Stored data entries
-- ==== Sys2Proof/Machine/Commits.lean ====
section
/-! DEFINITION. What staged items do at their commit edge (R165, R175, R178, R345, R437), step 2 of the tick-edge order. -/

namespace Sys2Proof.Machine

open Sys2Proof

/-- A standby group table becomes current; the old one drains while instances launched under it are in flight (R175). A version
that is not VALID leaves the group without a current one. -/
def commitGroup (g : Nat) (s : State) : State :=
  updGroup g (fun r => match r.standby with
    | none => r
    | some t =>
      { r with
        current := if t.valid then some t else none
        standby := none
        draining := r.current.bind fun o => if epochInUse s g o.epoch then some o else none }) s

/-- A standby program image becomes current; the old one is kept while an instance uses it (R165). -/
def commitProgram (id : Nat) (s : State) : State :=
  s.mapColl fun c => { c with programs := mupd c.programs id fun p => match p.standby with
    | none => p
    | some i =>
      { current := some i, standby := none
        draining := p.draining ++ (p.current.map fun o => if imageInUse s o then [o] else []).getD [] } }

/-- A page set staged by firmware for a swap takes effect (R382): training begins, the lanes renumber under R20, or the old
physical lane is retired. -/
def swapCommit (why : Nat) (s : State) : State :=
  match s.opt.swap with
  | none => s
  | some w =>
    if why = 3 then s.mapOpt fun o => { o with swap := some { w with step := 4, tick := s.tick, sum := 0, count := 0 } }
    else if why = 4 then
      let s1 := s.mapLine fun y => { y with lanes := y.lanes.map fun l =>
        if l.phys = w.spare then { l with phys := w.old } else if l.phys = w.old then { l with phys := w.spare } else l }
      let s2 := s1.mapOpt fun o => { o with swap := some { w with step := 7, tick := s.tick } }
      bump 0x000CA044 (raise 0x1902 [w.lane, w.spare, w.old] s2)
    else if why = 5 then
      (updPhys w.old (fun x => { x with retired := true }) s).mapOpt fun o => { o with swap := none }
    else s

/-- The standby pages of the transmit lanes become active for the frame that starts at this edge (R345 step 5): the new set has
no readied degradation pages yet, a revert waiting on a port is cancelled (R352), FEC codes set meanwhile and new rates take
effect (R364, R367). -/
def commitPages (port : Nat) (s : State) : State :=
  if ¬ s.line.lanes.toList.any fun l => l.standby.isSome then s
  else
    let changed := (List.range 5).filter fun n => (laneOf s n).standby.any fun p => pageRate p != (laneOf s n).rate
    let why := s.line.autoCommit
    let s1 := s.mapLine fun y =>
      { y with autoCommit := 0, lanes := y.lanes.map fun l => match l.standby with
          | some p => { l with active := some p, standby := none, degr := 0, degrPages := [], blanked := false, rate := pageRate p }
          | none => l }
    let s2 := s.opt.fecNext.foldl (fun a e => updLane e.1 (fun l => { l with fec := e.2 }) a) s1
    let s3 := s2.mapOpt fun o => { o with fecNext := [] }
    let ps := (List.range 4).filter fun p => s3.line.lanes.toList.any fun l => (lanePorts l).contains p
    let s4 := ps.foldl (fun a p => updLPort p (fun x =>
      { x with degrReady := false, revert := none, ready := none, degrDue := some (s.tick + 250), doubleDue := none }) a) s3
    let s5 := changed.foldl (fun a n => bump 0x000CA040 (raise 0x1901 [n, (laneOf a n).rate] a)) s4
    swapCommit why (bump 0x00094040 (raise 0x1801 [port] s5))

/-- The standby settings of a scheduler take effect (R437): deficits and fresh flags are cleared, tokens kept up to BURST. -/
def schedSwitch (n : Nat) (s : State) : State :=
  s.mapQos fun v => vupd v n fun c =>
    let q := c.queues.mapIdx fun i e =>
      let e1 := { e with tokens := min e.tokens (4 * (c.standby.bursts.getD i 65536) : Nat) }
      if 4 ≤ i then { e1 with deficit := 0, fresh := false } else e1
    { c with active := c.standby, queues := q, applyNext := false }

/-- One staged item takes effect. -/
def commitItem (s : State) (i : StagedItem) : State :=
  match i with
  | .group g => commitGroup g s
  | .program p => commitProgram p s
  | .page p => commitPages p s
  | .blend ctx cls => blendCommit ctx cls s
  | .qos n => schedSwitch n s

/-- Step 2 of the edge: every commit named for this edge, as one step, with its event (R178, R179). -/
def applyCommits (s : State) : State :=
  let due := s.coll.commits.filter fun c => decide (c.edge ≤ s.tick)
  let s1 := s.mapColl fun c => { c with commits := c.commits.filter fun k => !decide (k.edge ≤ s.tick) }
  let s2 := (due.map (·.items)).flatten.foldl commitItem s1
  due.foldl (fun a c => raise 0x1301 [c.id, c.edge % 2 ^ 32, c.items.length] a) s2

/-- Scheduler copies that QOS_CTRL.APPLY asked for (R437). -/
def applyQosNext (s : State) : State :=
  let s1 := (List.range 5).foldl (fun a n => if (a.qos[n]?).any (·.applyNext) then schedSwitch n a else a) s
  regSet 0x001C0004 (putBits (regVal s1 0x001C0004) 1 1 0) s1

end Sys2Proof.Machine
end

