/-! ### PRS, CMP -/

/-- PRS_STATUS. -/
def prsStatus (s : State) : Nat :=
  let d := dieOf s
  packed [(0, 1, b2n s.press.running), (1, 4, maskOf 4 fun i => decide (0 < (d i).lostClusters)),
    (5, 1, b2n !(vget s.press.treeFaulty 0 false)), (6, 1, b2n !(vget s.press.treeFaulty 1 false)),
    (7, 4, maskOf 4 fun i => (d i).budget == floorBudget s)]

/-- Registers of one die, by offset. -/
def dieReg (s : State) (i off : Nat) : Option Nat :=
  let d := dieOf s i
  if off = 0 then some (packed [(0, 10, d.measDw), (16, 5, d.budget / 64)])
  else if off = 4 then
    some (packed [(0, 5, d.spareClusters), (8, 5, d.coresUsed.foldl (fun n e => min n (16 - e.2)) 16), (16, 11, d.lostClusters)])
  else if off = 8 then
    some (packed [(0, 3, d.spareTx), (3, 3, d.spareRx), (6, 7, min d.dataTx d.dataRx), (13, 1, b2n d.retrainEnd.isSome)])
  else if off = 16 then some (packed [(0, 8, d.maxC), (8, 6, d.hotSensor), (16, 7, d.excluded.length)])
  else none

/-- Blend tables held by a slot. -/
def BSlot.held (b : BSlot) : Nat :=
  b.current.toList.length + b.previous.toList.length + b.pending.toList.length + b.staged.toList.length + b.install.toList.length +
    b.older.length + b.candidate.toList.length + b.offer.toList.length

/-- CMP_STATUS. -/
def cmpStatus (s : State) : Nat :=
  let any := fun (p : Nat → BSlot → Bool) => b2n (s.cmp.any fun e => p (e.1 / 8) e.2)
  packed [(0, 1, any fun _ b => b.resync), (1, 1, any fun _ b => b.rawHold),
    (2, 1, any fun c b => decide (2 ≤ c) && (b.offer.isSome || b.pending.isSome || b.switchSeqs.isSome)),
    (3, 1, b2n (s.host.streams.any fun e => e.2.rawRequired)), (16, 9, sumNat (s.cmp.map fun e => e.2.held))]

/-- CMP_SLOT_STATE of a context and class. -/
def slotState (s : State) (ctx cls : Nat) : Nat :=
  let b := bslot s ctx cls
  let host := decide (ctx < 2)
  let id := fun (o : Option Blend) => (o.map (·.id)).getD 0
  let waiting := if b.pending.isSome then b.pending else if b.offer.isSome then b.offer.map (·.blend)
    else if b.install.isSome then b.install else b.staged
  let st := if b.rawHold then 4 else if b.resync then 3
    else if (if host then b.previous.isSome else b.switchSeqs.isSome) then 2
    else if waiting.isSome then 1 else 0
  packed [(0, 8, id b.current), (8, 8, id b.previous), (16, 8, id waiting), (24, 3, st), (27, 2, b.fails)]

/-! ### HST, CLR, MEM -/

/-- HST_STATUS. -/
def hstStatus (s : State) : Nat :=
  packed [(0, 1, b2n s.host.linkUp), (1, 1, b2n s.host.aligned), (2, 8, maskOf 8 fun p => (pfcOf s p).since.isSome),
    (10, 8, maskOf 8 fun p => (pfcOf s p).ignored)]

/-- CLR_STATUS. -/
def clrStatus (s : State) : Nat :=
  packed [(0, 8, maskOf 8 fun c => (caskCls s c).bp), (8, 8, maskOf 8 fun c => (caskCls s c).refuse), (16, 1, b2n s.cellar.ringBp),
    (17, 1, b2n s.cellar.reorderBp), (18, 1, b2n s.host.pfcSent), (19, 1, b2n (bit s 0x00180004 1 && creditsWithheld s))]

/-- CLR_CLASSn_OCC. -/
def classOcc (s : State) (c : Nat) : Nat :=
  let k := caskCls s c
  packed [(0, 23, k.used), (23, 1, b2n k.bp), (24, 1, b2n k.refuse)]

/-- A memory channel. -/
def chanOf (s : State) (c : Nat) : Channel := mgetD s.mem.channels c Channel.fresh

/-- MEM_STATUS. -/
def memStatus (s : State) : Nat :=
  let any := fun (p : Channel → Bool) => b2n ((List.range 64).any fun c => p (chanOf s c))
  packed [(0, 1, b2n ((List.range 64).all fun c => (chanOf s c).trained)), (1, 1, any fun k => decide (85 ≤ k.tempC)),
    (2, 1, any (·.halved)), (3, 1, any (·.lost))]

/-- Check groups of usable DRAM (R269, R274). -/
def gleanTotal : Nat := 0xD693A40000 / 256

/-- MEM_CHn_STATUS. -/
def chanStatus (s : State) (c : Nat) : Nat :=
  let k := chanOf s c
  packed [(0, 1, b2n k.trained), (1, 2, k.refresh), (3, 8, k.tempC), (11, 1, b2n k.halved), (12, 1, b2n k.retraining),
    (13, 2, min 2 k.fails), (15, 1, b2n k.lost)]

/-! ### QOS -/

/-- Scheduler copy that VIEW shows (R443). -/
def viewed (s : State) (n : Nat) : QSettings := if bit s 0x001C0004 0 then (schedOf s n).standby else (schedOf s n).active

/-- Is a queue of a scheduler eligible? -/
def queueEligible (s : State) (n q : Nat) : Bool := if n = 0 then hostEligible s q else lineEligible s (n - 1) q

/-- Registers of scheduler `n` by offset from its base. -/
def schedReg (s : State) (n off : Nat) : Option Nat :=
  let c := schedOf s n
  let v := viewed s n
  if off = 0 then some (packed [(0, 8, sgnField 8 v.overhead), (8, 9, v.quantum), (17, 1, b2n v.pool)])
  else if off = 4 then
    some (packed [(0, 16, maskOf 16 (queueEligible s n)),
      (16, 16, maskOf 16 fun q => !(c.queue q).items.isEmpty && !c.permitted q)])
  else if 0x100 ≤ off ∧ off < 0x300 then
    let q := (off - 0x100) / 0x20
    let k := (off - 0x100) % 0x20
    if k = 0 then some (v.rates.getD q 0)
    else if k = 4 then some (v.bursts.getD q 0)
    else if k = 8 then some (v.weights.getD q 0)
    else if k = 12 then some (min (2 ^ 32 - 1) (queueDepth s n q))
    else if k = 16 then some (sgnField 32 (c.queue q).tokens)
    else none
  else none

/-! ### FLT, CLK, TMS -/

/-- The RO fields of FLT_STATUS. -/
def fltStatus (s : State) : Nat :=
  let f := s.flt
  packed [(0, 1, b2n f.fatal), (1, 1, b2n (bit s 0x00340008 1)), (2, 2, maskOf 2 fun k => (f.barn[k]?).any (·.valid)),
    (4, 2, maskOf 2 fun k => (f.barn[k]?).any (·.read)), (6, 1, b2n (decide (95 ≤ f.holdupPct))), (7, 1, b2n f.ledgerFFull),
    (8, 1, f.vintnerActive), (9, 1, b2n f.vintnerSingle)]

/-- CLK_STATUS. -/
def clkStatus (s : State) : Nat :=
  packed [(0, 2, s.time.source), (2, 1, b2n (refOf s 0).ok), (3, 1, b2n (refOf s 1).ok), (4, 1, b2n s.time.xtalOk),
    (5, 1, b2n (sourceGood s s.time.source))]

/-- CLK_REFA_DEV and CLK_REFB_DEV: deviations held at ±32,767. -/
def refDev (s : State) (r : Nat) : Nat :=
  let x := refOf s r
  packed [(0, 16, sgnField 16 (clampInt x.vsXtal (-32767) 32767)), (16, 16, sgnField 16 (clampInt x.vsOther (-32767) 32767))]

/-- TMS_STATUS. -/
def tmsStatus (s : State) : Nat :=
  packed [(0, 3, s.time.servo), (3, 1, b2n s.time.valid), (8, 8, min 255 s.time.samples.length)]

Exercise prompt: Print precisely the lines from the one with "let q := (off - 0x100) / 0x20" through the end of the data above, adding nothing.

Response to the task:
    let q := (off - 0x100) / 0x20
    let k := (off - 0x100) % 0x20
    if k = 0 then some (v.rates.getD q 0)
    else if k = 4 then some (v.bursts.getD q 0)
    else if k = 8 then some (v.weights.getD q 0)
    else if k = 12 then some (min (2 ^ 32 - 1) (queueDepth s n q))
    else if k = 16 then some (sgnField 32 (c.queue q).tokens)
    else none
  else none

/-! ### FLT, CLK, TMS -/

/-- The RO fields of FLT_STATUS. -/
def fltStatus (s : State) : Nat :=
  let f := s.flt
  packed [(0, 1, b2n f.fatal), (1, 1, b2n (bit s 0x00340008 1)), (2, 2, maskOf 2 fun k => (f.barn[k]?).any (·.valid)),
    (4, 2, maskOf 2 fun k => (f.barn[k]?).any (·.read)), (6, 1, b2n (decide (95 ≤ f.holdupPct))), (7, 1, b2n f.ledgerFFull),
    (8, 1, f.vintnerActive), (9, 1, b2n f.vintnerSingle)]

/-- CLK_STATUS. -/
def clkStatus (s : State) : Nat :=
  packed [(0, 2, s.time.source), (2, 1, b2n (refOf s 0).ok), (3, 1, b2n (refOf s 1).ok), (4, 1, b2n s.time.xtalOk),
    (5, 1, b2n (sourceGood s s.time.source))]

/-- CLK_REFA_DEV and CLK_REFB_DEV: deviations held at ±32,767. -/
def refDev (s : State) (r : Nat) : Nat :=
  let x := refOf s r
  packed [(0, 16, sgnField 16 (clampInt x.vsXtal (-32767) 32767)), (16, 16, sgnField 16 (clampInt x.vsOther (-32767) 32767))]

/-- TMS_STATUS. -/
def tmsStatus (s : State) : Nat :=
  packed [(0, 3, s.time.servo), (3, 1, b2n s.time.valid), (8, 8, min 255 s.time.samples.length)]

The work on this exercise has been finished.